NEW ORLEANS – Dillard University will hold its 81st Commencement on Saturday, May 13, at 8 a.m., on the historic Avenue of the Oaks. The University will confer more than 160 undergraduate degrees that day.
“Janelle Monáe’s significant accomplishments in music and particularly, film and STEM, both signature programs here at Dillard, along with her activism made her the ideal person to deliver a timely message to our graduates,” President Walter M. Kimbrough, Ph.D., said. So for more than a year, he pursued Monáe for the University’s commencement speaker. Kimbrough tracked her down going through magazine reporters, record companies, and finally the national president of Alpha Kappa Alpha Sorority, Inc., to get her here. He said: “I believe this is her first commencement speech and we are very excited to see this day come.”

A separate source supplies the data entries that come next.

/-! ### STI -/

/-- Settles O24: STI stores at the address its pointer cell gives, after the poll where that cell is KBSR. -/
theorem storeIndirectResult : Obligations.StoreIndirectResult := by
  intro w s hw
  have hdecode := decode_sti hw
  have hir := encode_of_decode hdecode
  rw [hdecode]
  refine ⟨rfl, fun hptr => ⟨_, exec_sti_of_ne _ hptr, s.storeWritten_memWrite _ _⟩, fun hptr => ?_⟩
  rw [exec_sti_eq_andThen, hptr, hir]
  refine ⟨fun h => ?_, fun b rest h => ?_, fun rest h => ?_⟩
  · obtain ⟨u, hu, hkbsr, hmem, hframe⟩ := memRead_kbsr_noKey h
    obtain ⟨hregs, hcond, hpolled⟩ := polled_of_eq hframe
    have hreg : ∀ r, u.reg r = s.reg r := fun r => by rw [State.reg, hregs]; rfl
    rw [hu, Access.andThen_value, hreg]
    refine ⟨_, rfl, State.memPlain_memWrite_self _ _ _, ?_, fun a ha => ?_, hreg, hcond, hpolled⟩
    · rwa [State.memPlain_memWrite_ne _ _ (by decide)]
    · obtain ⟨hzero, hne⟩ := not_or.mp ha
      rw [State.memPlain_memWrite_ne _ _ hzero, hmem a hne]
  · obtain ⟨u, hu, hkbsr, hkbdr, hmem, hframe⟩ := memRead_kbsr_byte h
    obtain ⟨hregs, hcond, hpolled⟩ := polled_of_eq hframe
    have hreg : ∀ r, u.reg r = s.reg r := fun r => by rw [State.reg, hregs]; rfl
    rw [hu, Access.andThen_value, hreg]
    refine ⟨_, rfl, State.memPlain_memWrite_self _ _ _, ?_, ?_, fun a ha => ?_, hreg, hcond, hpolled⟩
    · rwa [State.memPlain_memWrite_ne _ _ (by decide)]
    · rwa [State.memPlain_memWrite_ne _ _ (by decide)]
    · obtain ⟨hready, hne⟩ := not_or.mp ha
      rw [State.memPlain_memWrite_ne _ _ hready, hmem a hne]
  · rw [memRead_kbsr_fail h]
    exact ⟨_, rfl, pollFailed_raise s w rest⟩

/-! ### The properties of 42_data_movement.md, 3 -/

theorem exec_lea_then_ldr (h : s.pc + sext off ≠ kbsr) :
    exec (.ldr dr dr 0) (s.writeResult dr (s.pc + sext off)) =
      .next ((s.writeResult dr (s.pc + sext off)).writeResult dr (s.memPlain (s.pc + sext off))) := by
  have haddr : (s.writeResult dr (s.pc + sext off)).reg dr + sext (0 : BitVec 6) = s.pc + sext off := by
    rw [show sext (0 : BitVec 6) = 0 by decide]
    simp
  rw [exec_ldr_eq_loadFrom, haddr, State.loadFrom_of_ne _ _ _ h]
  simp

theorem exec_sti_then_ldi (h : s.pc + sext off ≠ kbsr) (hptr : s.memPlain (s.pc + sext off) ≠ kbsr)
    (hself : s.memPlain (s.pc + sext off) ≠ s.pc + sext off) :
    exec (.ldi dr off) (s.memWrite (s.memPlain (s.pc + sext off)) (s.reg sr)) =
      .next ((s.memWrite (s.memPlain (s.pc + sext off)) (s.reg sr)).writeResult dr (s.reg sr)) := by
  rw [exec_ldi_of_ne (s := s.memWrite _ _) dr h, State.memWrite_pc, State.memPlain_memWrite_ne _ _ hself.symm,
    State.loadFrom_of_ne _ _ _ hptr, State.memPlain_memWrite_self]

/-- Settles O26: the two results are written over the same registers; the cell LDI reads is the one STI wrote. -/
theorem leaThenLdrIsLd : Obligations.LeaThenLdrIsLd := by
  refine fun s dr sr off h => ⟨?_, fun hptr hself => ?_⟩
  · refine ⟨_, _, _, exec_lea_eq_writeResult dr off s, exec_lea_then_ldr h,
      (exec_ld_eq_loadFrom dr off s).trans (s.loadFrom_of_ne dr _ h), by simp, by simp, fun r => ?_, fun a => by simp⟩
    by_cases hr : r = dr <;> simp [State.reg_setReg, hr]
  · exact ⟨_, _, exec_sti_of_ne sr h, exec_sti_then_ldi h hptr hself, by simp⟩

end Sys2Proof.Machine
end

section
/-! SUPPORT. The service routines (R200 to R207, R211, R258): each writes its link and emits a list of events; what the
devices answer decides how far it gets. -/

namespace Sys2Proof.Machine

open Sys2Proof.Claims

variable {s t u : State} {w ir vector : Word} {x : BitVec 4} {b : Byte} {rest : List InAnswer} {i : Instr}
  {n k : Nat} {es : List Event} {cont : State → Host.Outcome State Fault Refusal}

/-! ### What a routine leaves -/

theorem sameRegsBut_link (s : State) : sameRegsBut (· = 7) s (s.setReg 7 s.pc) := fun _ hr => s.reg_setReg_ne s.pc hr

theorem written_afterOutput (s : State) (n : Nat) (es : List Event) :
    written s ((s.setReg 7 s.pc).afterOutput n es) n es :=
  ⟨s.reg_setReg_self 7 s.pc, sameRegsBut_link s, rfl, rfl, fun _ => rfl, rfl, rfl, rfl, rfl⟩

/-- The result write of the byte read, after a link and device operations that left the rest alone. -/
theorem byteTaken_writeResult (h7 : u.reg 7 = s.pc) (hregs : sameRegsBut (· = 7) s u) (hpc : u.pc = s.pc)
    (hstatus : sameStatus s u) (hmem : sameMemory s u) (hext : u.inputExt = s.inputExt) (hinput : u.input = rest)
    (htrace : u.trace = s.trace ++ es) : byteTaken s (u.writeResult 0 (ext16 s.inputExt b)) b rest es := by
  rw [State.writeResult_eq]
  refine ⟨?_, u.reg_setReg_self 0 _, rfl, fun r hr => ?_, hpc, hstatus, hmem, hext, hinput, htrace⟩
  · exact (u.reg_setReg_ne _ (by decide)).trans h7
  · obtain ⟨h0, h7'⟩ := not_or.mp hr
    exact (u.reg_setReg_ne _ h0).trans (hregs r h7')

/-! ### GETC (R201) -/

theorem exec_trapGetc_byte (x : BitVec 4) (h : s.input = .byte b :: rest) : exec (.trapGetc x) s =
    .next ((((s.setReg 7 s.pc).setInput rest).log (.read b)).writeResult 0 (ext16 s.inputExt b)) := by
  rw [exec, execTrapGetc, State.readByte_byte (s := s.trapEntry) h]
  rfl

theorem exec_trapGetc_fail (x : BitVec 4) (h : s.input = .fail :: rest) : exec (.trapGetc x) s =
    .next (((s.setReg 7 s.pc).setInput rest).raise .inputFailure (encode (.trapGetc x)) 0x0020) := by
  rw [exec, execTrapGetc, State.readByte_fail (s := s.trapEntry) h]
  rfl
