-- ==== Sys2Proof/Machine/Tab.lean ====
section
/-! DEFINITION. Sparse tables: lists of (key, value) pairs with rising keys, and byte memories kept in one
canonical form: no byte listed that equals what an unlisted address reads as (log 1). -/

namespace Sys2Proof.Machine

/-- A sparse table with natural-number keys, strictly rising. -/
abbrev Tab (α : Type) := List (Nat × α)

namespace TabOps

/-- The value at a key. -/
def find? {α : Type} : Tab α → Nat → Option α
  | [], _ => none
  | (i, v) :: t, k => if i = k then some v else find? t k

/-- The value at a key, or a default. -/
def get {α : Type} (d : α) (t : Tab α) (k : Nat) : α := (find? t k).getD d

/-- The table with a key set. -/
def put {α : Type} : Tab α → Nat → α → Tab α
  | [], k, v => [(k, v)]
  | (i, u) :: t, k, v =>
    if k < i then (k, v) :: (i, u) :: t
    else if k = i then (k, v) :: t
    else (i, u) :: put t k v

/-- The table without a key. -/
def drop {α : Type} : Tab α → Nat → Tab α
  | [], _ => []
  | (i, u) :: t, k => if i = k then drop t k else (i, u) :: drop t k

/-- Every value changed by a function of its key. -/
def mapVals {α : Type} (g : Nat → α → α) : Tab α → Tab α
  | [] => []
  | (i, u) :: t => (i, g i u) :: mapVals g t

/-- The keys rise strictly, each above a bound. -/
def risesFrom {α : Type} : Nat → Tab α → Bool
  | _, [] => true
  | b, (i, _) :: t => decide (b ≤ i) && risesFrom (i + 1) t

/-- The keys rise strictly. -/
def rises {α : Type} (t : Tab α) : Bool := risesFrom 0 t

/-- A key above every key of the table. -/
def fresh {α : Type} : Tab α → Nat
  | [] => 0
  | (i, _) :: t => max (i + 1) (fresh t)

end TabOps

/-- A byte memory: the listed bytes; an unlisted address reads as 0 (log 1). -/
abbrev Mem := Tab Byte

namespace MemOps

/-- The byte at an address (log 1: an unlisted byte reads 0). -/
def read (m : Mem) (a : Nat) : Byte := TabOps.get 0 m a

/-- The memory with one byte written, in canonical form. -/
def write (m : Mem) (a : Nat) (b : Byte) : Mem := if b = 0 then TabOps.drop m a else TabOps.put m a b

/-- Bytes written from an address up. -/
def writeBytes (m : Mem) (a : Nat) : List Byte → Mem
  | [] => m
  | b :: bs => writeBytes (write m a b) (a + 1) bs

/-- n bytes from an address up. -/
def readBytes (m : Mem) (a : Nat) : Nat → List Byte
  | 0 => []
  | n + 1 => read m a :: readBytes m (a + 1) n

end MemOps

/-- The canonical form: keys strictly rising, no listed byte equal to what an unlisted one reads as. -/
def Memory.wf (m : Mem) : Bool := TabOps.rises m && m.all (fun c => decide (c.2 ≠ 0))

/-- The little-endian value of a byte list (R49). -/
def leValue : List Byte → Nat
  | [] => 0
  | b :: bs => b.toNat + 256 * leValue bs

/-- The n low bytes of a value, least significant first (R49). -/
def leBytes (v : Nat) : Nat → List Byte
  | 0 => []
  | n + 1 => BitVec.ofNat 8 v :: leBytes (v / 256) n

/-- n little-endian words of a byte list. -/
def wordsOf (bs : List Byte) (n : Nat) : List Word :=
  (List.range n).map (fun i => BitVec.ofNat 64 (leValue ((bs.drop (8 * i)).take 8)))

end Sys2Proof.Machine
end

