/-! ### The module -/

/-- A part of a wave's state that a debugger writes (R349). -/
inductive WaveWrite where
  | s (n : Nat) (v : SRegV)
  | v (n : Nat) (v : VRegV)
  | flg (v : BitVec 4)
  | aflg (v : BitVec 14)
  | gst (v : Word)
  | cause (v : Word)
  | tpc (v : Word)
  | tmask (v : LaneMask)
  | tinfo (v : Word)
  | ilen (v : BitVec 4)
  | inh (v : Option Nat)
  | ginj (v : Word)
  | evpend (v : BitVec 16)
  | evmask (v : BitVec 16)
  | evovf (v : Bool)
  | evv (k : Nat) (v : Word)
  | bind (k : Nat) (b : Binding)
  | count (k : Nat) (n : BitVec 8) (scope : BitVec 3)
  | table (frags : List (Option Fragment)) (recs : List (Option Rec))
  | batch (k : Nat) (b : Batch)
  | pending (regs : List (Nat × Nat))
  | nbar (k : Nat) (v : Option Nat)
  | origin (v : Option Word)
  deriving DecidableEq, Repr

/-- What moves next, when the state says so (log 3). -/
inductive Action where
  /-- Let this fragment issue its next instruction, if its sector chooses it (R163). -/
  | issue (w f : Nat)
  /-- An operand of this fragment's next instruction is not there in this cycle of its core (R129, R163). -/
  | stall (w f : Nat)
  /-- Let this step of another agent happen. -/
  | event (i : Instr)
  /-- Let a cycle of one core pass. -/
  | tick (core : Nat)
  /-- An error arises in a stored line (R259). -/
  | storageError (line : Nat) (e : StoredError)
  /-- Privileged software sets F, the ways of a die's far partition (R194). -/
  | setFar (die f : Nat)
  /-- A fault of the hardware inverts a bit of a lane's result in one run of the wave's next repeated instruction
  (R271). -/
  | computeFault (w run lane bit : Nat)
  /-- A transit check of a line fails after its retries (R261). -/
  | transitError (line : Nat) (write : Bool)
  /-- The unified array finds an uncorrectable error in a register lane (R266). -/
  | laneError (w : Nat) (v l : Nat)
  /-- The unified array finds an uncorrectable error in a scratchpad word (R266). -/
  | scratchError (t word : Nat)
  /-- A debugger attaches to a grid or leaves it (R349). -/
  | attach (g : Nat) (on : Bool)
  /-- The part of a rank of another module arrives (R369, R379). -/
  | peerPart (vd group seq rank : Nat) (p : CollPart)
  /-- A control core stores bytes to memory (R232). -/
  | kernelStore (pa : Nat) (bs : List Byte)
  /-- An endpoint of another module has departed (R374). -/
  | peerDeparts (endpoint : Word)
  /-- The hypervisor gives an owner's records to the ring of a virtual device (R269, R382). -/
  | assignOwner (owner vd : Nat)
  /-- The resident kernel gives the module its number (R366, R379). -/
  | setModule (n : Nat)
  /-- Software gives a queue its input list (R403). -/
  | setInputs (q : Nat) (xs : List (Word × Nat))
  /-- The hypervisor gives a virtual device its queues and interrupts (R395). -/
  | assignNode (vd : Nat) (n : Node)
  /-- The resident kernel registers a window with a function or the Ethernet ports, or withdraws it (R380). -/
  | setWindow (w : Window) (on : Bool)
  /-- A cycle passes at the command processors. -/
  | cpTick
  /-- Nanoseconds pass since Dawn released the dies, as the kernel counts them (R348). -/
  | clock (ns : Word)
  /-- The completion timeout of a CXL port is set, from 1 to 64 milliseconds (R377). -/
  | setTimeout (port ms : Nat)
  /-- The debugger of a grid writes a part of the state of a wave that it holds (R349). -/
  | debugWrite (w : Nat) (x : WaveWrite)
  /-- An engine of a die moves a beat: the collective engine, or the copy engine (R284). -/
  | engineBeat (die : Nat) (coll : Bool)
  /-- A message of some flits is given to the die-to-die transport (R363). -/
  | d2dSend (src dst : Nat) (cls : LinkClass) (flits : Nat)
  /-- The n-th message of a channel crosses the next edge of its path (R363). -/
  | d2dForward (link n : Nat)
  deriving DecidableEq, Repr

/-- The fragment whose instruction executes, and the length of that instruction (log 3). -/
structure Cur where
  wave : Nat
  frag : Nat
  ilen : Nat
  deriving DecidableEq, Repr
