-- ==== Sys2Proof/Machine/Home.lean ====
section
/-! DEFINITION. Homes, memory-side caches and DRAM (R194 to R201), errors in stored lines (R259), and the error
rings (R269, R382). -/

namespace Sys2Proof.Machine

/-- Bits hi..lo of a word as a number. -/
def bits (w : Word) (hi lo : Nat) : Nat := (w.toNat / 2 ^ lo) % 2 ^ (hi + 1 - lo)

/-- One bit of a word. -/
def bit (w : Word) (i : Nat) : Bool := w.getLsbD i

/-- A word with bits hi..lo replaced by a number. -/
def setBits (w : Word) (hi lo v : Nat) : Word :=
  BitVec.ofNat 64 (w.toNat - bits w hi lo * 2 ^ lo + (v % 2 ^ (hi + 1 - lo)) * 2 ^ lo)

/-- A bit mask of n ones from bit i. -/
def ones (i n : Nat) : BitVec 128 := BitVec.ofNat 128 ((2 ^ n - 1) * 2 ^ i)

/-- A list with element i replaced. -/
def setAt {α : Type} : List α → Nat → α → List α
  | [], _, _ => []
  | _ :: t, 0, v => v :: t
  | h :: t, n + 1, v => h :: setAt t n v

/-! ### Homes (R200) -/

/-- The first byte of the CXL space (R200). -/
def cxlBase : Nat := 2 ^ 44

/-- The bytes of the HBM4E space: 24 stacks of 64 GiB (R200). -/
def hbmTop : Nat := 24 * 2 ^ 36

/-- The port and offset of a CXL address (R200). -/
def cxlOf (pa : Nat) : Option (Nat × Nat) :=
  if cxlBase ≤ pa ∧ (pa - cxlBase) / 2 ^ 40 < 12 then some ((pa - cxlBase) / 2 ^ 40, (pa - cxlBase) % 2 ^ 40)
  else none

/-- A die as the state holds it; an unlisted one stands as at power-on. -/
def State.die (s : State) (d : Nat) : Die := TabOps.get Die.reset s.dies d

/-- A die that homes lines: in Twilight or full service (R200, R401). -/
def Die.up (d : Die) : Bool :=
  match d.service with
  | .twilight | .full => true
  | .held | .resetting | .fenced => false

/-- The next die in service from d upwards, wrapping from 23 to 0, within n dies (R200). -/
def State.substitute (s : State) (d : Nat) : Nat → Nat
  | 0 => d % 24
  | n + 1 => if (s.die (d % 24)).up then d % 24 else s.substitute (d + 1) n

/-- The home die of an address in the HBM4E or CXL space (R200). -/
def State.homeDie (s : State) (pa : Nat) : Nat :=
  if pa < hbmTop then pa / 2 ^ 36 else s.substitute (pa / 2 ^ 12 % 2 ^ 12 % 24) 24

/-- Whether an address has a home that answers, and how it fails else. -/
inductive HomeState where
  | ok | none | cxlDown
  deriving DecidableEq, Repr

/-- A CXL port as the state holds it. -/
def State.port (s : State) (p : Nat) : CxlPort := s.cxl.getD p CxlPort.reset

/-- The module serves in Twilight: some die does (R401). -/
def State.inTwilight (s : State) : Bool := s.dies.any (fun d => d.2.service == .twilight)

/-- The home of an address: none raises PERM, a window that is down or not available CXLDOWN (R200, R351, R401), among them
every one of a fenced port, enumerated or not (R405); the stack of a fenced die is no home (R405), nor is that of a die that
Dawn holds or resets (R397, R400; log 66). -/
def State.homeState (s : State) (pa : Nat) : HomeState :=
  if pa < hbmTop then (if (s.die (pa / 2 ^ 36)).up then .ok else .none)
  else match cxlOf pa with
    | none => .none
    | some (p, off) =>
      let c := s.port p
      if !c.enumerated then (if s.inTwilight || c.fenced then .cxlDown else .none)
      else if c.size ≤ off then .none
      else if c.available && c.linkUp && !c.fenced then .ok else .cxlDown

/-! ### The memory-side cache (R194 to R198) -/

/-- A byte that a line of 128 bytes with these masks holds. -/
def heldByte (valid : BitVec 8) (dirty : BitVec 128) (i : Nat) : Bool := valid.getLsbD (i / 16) || dirty.getLsbD i

/-- The byte at a physical address as its home holds it: the MSC line where it holds the byte, else DRAM. -/
def State.homeByte (s : State) (pa : Nat) : Byte :=
  match TabOps.find? s.msc (pa / 128) with
  | some l => if heldByte l.valid l.dirty (pa % 128) then l.data.getD (pa % 128) 0 else MemOps.read s.dram pa
  | none => MemOps.read s.dram pa

/-- n bytes at a physical address, from their homes. -/
def State.homeBytes (s : State) (pa : Nat) : Nat → List Byte
  | 0 => []
  | n + 1 => s.homeByte pa :: s.homeBytes (pa + 1) n

/-- A little-endian word at a physical address, from its home. -/
def State.homeWord (s : State) (pa : Nat) : Word := BitVec.ofNat 64 (leValue (s.homeBytes pa 8))

/-- The MSC set of a physical address (R195). -/
def mscSet (pa : Nat) : Nat := ((pa / 2 ^ 7 % 2 ^ 15) ^^^ (pa / 2 ^ 22 % 2 ^ 15)) ^^^ (pa / 2 ^ 37 % 2 ^ 15)

/-- An MSC line replaced. -/
def State.setMsc (s : State) (line : Nat) (l : MscLine) : State := { s with msc := TabOps.put s.msc line l }

/-- The dirty bytes of an MSC line written to DRAM. -/
def flushBytes (line : Nat) (l : MscLine) (m : Mem) : Nat → Mem
  | 0 => m
  | n + 1 => if l.dirty.getLsbD n then MemOps.write (flushBytes line l m n) (line * 128 + n) (l.data.getD n 0)
             else flushBytes line l m n

/-- A line of a CXL window that is down or unavailable: what is written there is discarded (R351). -/
def State.lineDown (s : State) (line : Nat) : Bool := s.homeState (line * 128) == .cxlDown

/-- A CXL port replaced by a change of it. -/
def State.setPort (s : State) (p : Nat) (g : CxlPort → CxlPort) : State := { s with cxl := setAt s.cxl p (g (s.port p)) }

/-- A discarded line joins the report of its port, from which the resident kernel learns of it (R351). -/
def State.reportLost (s : State) (line : Nat) : State :=
  match cxlOf (line * 128) with
  | some (p, _) => s.setPort p (fun c => { c with lost := (line :: c.lost).eraseDups })
  | none => s

/-- The sectors of a line in which a mask names a byte. -/
def touchedSectors (mask : BitVec 128) : BitVec 8 :=
  (List.range 8).foldl (fun m i =>
    if (List.range 16).any (fun j => mask.getLsbD (16 * i + j)) then m ||| BitVec.ofNat 8 (2 ^ i) else m) 0

/-! ### Codes in storage (R258 to R260) -/

/-- What the home knows of the page of a line. -/
def State.knownCode (s : State) (line : Nat) : Option PageCode := TabOps.find? s.codes (line / 32)

/-- The grade at which the home stores a line; 0 until a walk has reached its page. -/
def State.lineGrade (s : State) (line : Nat) : Nat := ((s.knownCode line).map (fun c => c.grade.toNat)).getD 0

/-- The device, owner and grade of the page of a line; before a walk has reached the page, the hypervisor's device, a
free owner and grade 0 (log 10). -/
def State.pageCode (s : State) (line : Nat) : PageCode :=
  (s.knownCode line).getD
    { vd := 0, owner := Config.freeChoice (Nat.pair s.free line) % 256, grade := 0, check := 0, mirror := 0 }

/-- The check bytes of a line at a grade (R258). -/
def checkLen (g : Nat) : Nat := if g = 1 then 8 else 16

/-- Where the check bytes of a line stand (R260). -/
def PageCode.checkAt (c : PageCode) (line : Nat) : Nat := c.check + line % 2 ^ 14 * checkLen c.grade.toNat

/-- Where the second copy of a line stands (R260). -/
def PageCode.mirrorAt (c : PageCode) (line : Nat) : Nat := c.mirror + line % 2 ^ 14 * 128

/-- The line in DRAM encoded: its check bytes in the check frame, and at grade 3 its second copy in the mirror (R259,
R260). -/
def State.encode (s : State) (line : Nat) : State :=
  match s.knownCode line with
  | none => s
  | some c =>
    if c.grade = 0 then s
    else
      let data := MemOps.readBytes s.dram (line * 128) 128
      let n := checkLen c.grade.toNat
      let code := (List.range n).map (fun i => (Config.checkBytes n data).getD i 0)
      let dram := MemOps.writeBytes s.dram (c.checkAt line) code
      { s with dram := if c.grade = 3 then MemOps.writeBytes dram (c.mirrorAt line) data else dram }

/-- An error is beyond the reach of the code of a grade: of grade 3 both copies fail (R258, R259). -/
def StoredError.beyond (e : StoredError) (g : Nat) : Bool :=
  if g = 0 then e.ecc
  else if g = 1 then decide (4 < e.first)
  else if g = 2 then decide (8 < e.first)
  else decide (8 < e.first ∧ 8 < e.second)

/-- The home holds a line marked poisoned, or stored beyond its code's reach at a grade (R259). -/
def State.lineBad (s : State) (line : Nat) (g : Nat) : Bool :=
  s.poisoned.contains line || (TabOps.find? s.errors line).any (fun e => e.beyond g)

/-- A line marked poisoned at its home. -/
def State.markPoisoned (s : State) (line : Nat) : State :=
  if s.poisoned.contains line then s else { s with poisoned := line :: s.poisoned }

/-- A line written whole: the mark and every stored error go (R259). -/
def State.lineWhole (s : State) (line : Nat) : State :=
  { s with poisoned := s.poisoned.filter (· != line), errors := TabOps.drop s.errors line }

/-- A request at the memory controller of a line's home (R199). -/
def State.request (s : State) (vd line off n : Nat) (alloc : Bool) : State :=
  let d := s.homeDie (line * 128)
  { s with requests := TabOps.put s.requests d (TabOps.get [] s.requests d
      ++ [{ vd := vd, line := line, off := off, size := n, alloc := alloc }]) }

/-- The smallest aligned block of 16, 32, 64 or 128 bytes that holds bytes lo to hi of a line (R197). -/
def grain (lo hi : Nat) : Nat × Nat :=
  if lo / 16 = hi / 16 then (lo / 16 * 16, 16)
  else if lo / 32 = hi / 32 then (lo / 32 * 32, 32)
  else if lo / 64 = hi / 64 then (lo / 64 * 64, 64)
  else (0, 128)

/-- The first byte that a mask names, and how many bytes lie from it to the last. -/
def maskSpan (m : BitVec 128) : Nat × Nat :=
  let on := (List.range 128).filter m.getLsbD
  (on.headD 0, on.getLastD 0 + 1 - on.headD 0)

/-- The request of a write past the MSC, for the device of the page: the block that holds every byte that a mask names
(R197, R199, R201). -/
def State.wantWrite (s : State) (line : Nat) (mask : BitVec 128) : State :=
  let sp := maskSpan mask
  let b := grain sp.1 (sp.1 + sp.2 - 1)
  s.request (s.pageCode line).vd line b.1 b.2 false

Immersed in the performing arts at a young age, she founded her record label the Wondaland Arts Society releasing the EP “Metropolis: Suite I (The Chase).” In 2010 Monáe released the highly anticipated and critically acclaimed “ArchAndroid,” which earned her two Grammy nominations, including one for the hit single “Tightrope.” In 2013 she released her highly-acclaimed album “The Electric Lady” which marked her highest first week debut in the Billboard Top 200 Chart. The album’s first single “Q.U.E.E.N.” garnered rave reviews and the accompanying video received a coveted MTV VMA Moonman. In February of 2015 Monáe launched her very own label, Wondaland Records.
As 2016 closed, Monáe took her talent to the silver screen, starring as a lead actor in the dramas Hidden Figures and Moonlight. Both films earned Oscar nominations for Best Picture, with Moonlight winning the award at the 89th Academy Awards. Hidden Figures centers around the true story of three African-American women who work for NASA and help make John Glenn the first person to orbit the Earth in 1962. The film also stars Octavia Spencer, Taraji P. Henson, and Kevin Costner. Hidden Figures won a Screen Actors Guild Award for Outstanding Performance by a Cast in a Motion Picture. Moonlight, produced by Brad Pitt’s Plan B Entertainment and A24, chronicles the coming-of-age of Chiron (Ashton Sanders, Trevante Rhodes), a young man facing an uphill battle with his sexuality during Miami’s turbulent war-on-drugs era in the 1970s.Moonlight also stars Naomie Harris, André Holland and Mahershala Ali.
Monáe hasn’t allowed her fame to silence her from being vocal on injustices. Conversely, Monáe has used fame as a platform and her political activism is well-documented. During a 2015 performance on NBC’s “Today,” Monáe performed her protest song “Hell You Talmbout.” Last February, Monáe performed at a concert in Flint, Mich., to raise money for the city’s recent water crisis. In January, after the most recent presidential election, she spoke and performed at the Women’s March on Washington that drew a record-breaking crowd.
Using Hidden Figures as a catalyst, Monáe has become an advocate for STEM, and in an interview with Teen Vogue she said: “I hope we see more girls from all backgrounds working in STEM [science, technology, engineering, mathematics] as a result of it being on-screen.”